A year and a half ago, I was unhappy with my life. I was unfulfilled by work, didn't like my boss, and was very lonely at home. I went from sitting alone in a cubicle to watching TV at home alone every day. Then, a miracle happened: someone within my company approached me and offered me a new position in another department. Not only did it get me out of my old, depressing role and department, but it was actually in an area of engineering/science that I was interested in. I was ecstatic and jumped at the opportunity.



Switching departments was a tough transition and working in my new department required a TON of overtime to keep up with the new demands and with all the learning I had to do to catch up. But, I had coworkers to talk to instead of living in isolation. Plus I found the work to be not just better than before, but actually and truly enjoyable.



Fast forward to a year and a half later, and I've become a star. I've had meetings where I've gotten so much praise that I literally don't know what to say? What do you say when your boss' boss' boss tells you that you've made a priceless contribution to the advancement of this department and to the science in the field? What do you say when they won't accept your "thank you" because they believe they should be thanking you? I am totally willing to acknowledge that this sounds like I'm ungrateful and am complaining about a good thing. But really - what the hell do you say to that when you aren't allowed to say "thank you"?

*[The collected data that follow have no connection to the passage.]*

-- ==== Sys2Proof/Machine/Host.lean ====
section
/-!
DEFINITION. The host, power and management: owner election (R347), limiters and host windows (R349, R350), writes of registers (R145,
R313, R346), host accesses to memory (R345, R348, R393), resets and boot (R351), the black box (R357), SPDM (R353), energy, tokens and
clocks (R354, R355), errors in storage (R390, R391, R394).
-/
namespace Sys2Proof.Machine

/-! ## Owner election (R347) -/

/-- A change of owner, with its record. -/
def State.setOwner (s : State) (owner cmd : Nat) : State :=
  { s with host := { s.host with elect := { s.host.elect with owner := owner, pend := 15 } } }.bbWrite 0x0503 31 0 7 (owner * 16 + cmd)

/-- A command of master `m`. -/
def State.election (s : State) (m cmd target : Nat) : State :=
  let e := s.host.elect
  match cmd with
  | 1 => if e.owner = 15 then { s.setOwner m 1 with host := { s.host with elect := { e with owner := m } } } else s
  | 2 => if e.owner = m ∧ target < 8 then { s with host := { s.host with elect := { e with pend := target, target := target } } } else s
  | 3 => if e.pend = m then s.setOwner m 3 else s
  | 4 => if e.owner = m then s.setOwner 15 4 else s
  | _ => s

/-- The election register written. -/
def State.electionWrite (s : State) (m v : Nat) : State :=
  if bitsOf v 63 24 ≠ 0 ∨ bitsOf v 7 4 ≠ 0 then s else s.election m (bitsOf v 3 0) (bitsOf v 11 8)

/-- An election step of a master, 0 to 7. -/
def electionOp (cmd : Nat) (s : State) : Out := .next (if s.arg 0 < 8 then s.election (s.arg 0) cmd (s.arg 1) else s)

def execOwnerClaim (s : State) : Out := electionOp 1 s
def execOwnerHandOver (s : State) : Out := electionOp 2 s
def execOwnerAccept (s : State) : Out := electionOp 3 s
def execOwnerRelease (s : State) : Out := electionOp 4 s
/-- OWNER_LINK_DOWN. -/
def execOwnerLinkDown (s : State) : Out := .next (if s.host.elect.owner = 15 then s else s.setOwner 15 0)

/-! ## Limiters and windows (R349, R350) -/

/-- The accesses and collectives of a partition that waited here for its limiters are on their way from now on (R349, R404). -/
def State.resumeTraffic (s : State) (p : Nat) : State :=
  let again (c : Command) : Command := { c with since := s.time }
  let late (x : Sent) : Sent := if x.p = p then { x with since := s.time } else x
  let s1 : State := { s with fabric := { s.fabric with sent := s.fabric.sent.map late } }
  (s1.modWork p fun w => { w with seqs := w.seqs.map fun q => { q with cmds := q.cmds.map again } }).resumeSent

/-- A limiter word written, by the owning master alone; accesses that waited for it go on (R349). (log 68, DEDUCED) -/
def State.limiterWrite (s : State) (who p q v : Nat) : State :=
  if who < 16 ∨ s.mayWrite who 3 = false ∨ 28 ≤ p ∨ 16 ≤ q ∨ bitsOf v 31 28 ≠ 0 ∨ bitsOf v 15 9 ≠ 0 then s
  else
    let s1 : State := { s with host := { s.host with limiters := put s.host.limiters (16 * p + q) (BitVec.ofNat 32 v) } }
    if !s.carries p && s1.carries p then s1.resumeTraffic p else s1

Let's just suffice it to say that I'm appreciated at work, get what I want when I ask for it, like what I do, and have a somewhat flexible schedule. Some might say that I have it good. Coming from my first job in the company, I'd have to agree. I'd even raise that to saying that pretty freaking fantastic job. So when I was approached last week unofficially about a position in another department, I didn't jump on it. In fact, I was hesitant despite the fact that I was offered a promotion, which would mean I would get a second promotion only one year after my last promotion. I was hesitant despite the fact that I was offered a position in the group that does the work that I eventually want to do. I was hesitant despite the fact that I would get more freedom and visibility across departments.

What I'm saying is that I was offered a pretty good new job and I made an argument against it because I realized that my job is nearly perfect for my needs right now and is fulfilling both in terms of work projects and in terms of work-life balance.



This is just my long-winded way of saying that I didn't realize how happy I was with my current job until I had this offer come and slap me in the face with my happiness. I didn't realize how happy I was until I was forced to reflect on it. And I realize now that I was right in recognizing my unhappiness in my past job, recognizing what would make me happy, and taking the opportunity when it came to me. Yes, part of it is luck. But part of achieving happiness is taking a moment to reflect on what you need, what you want to avoid, and where you want to go in the future. For now, my current job is taking me on the path to the future I want and at the same time is keeping me fulfilled in the present. Keep an eye out for what can get you both those things, and you'll be happy, too.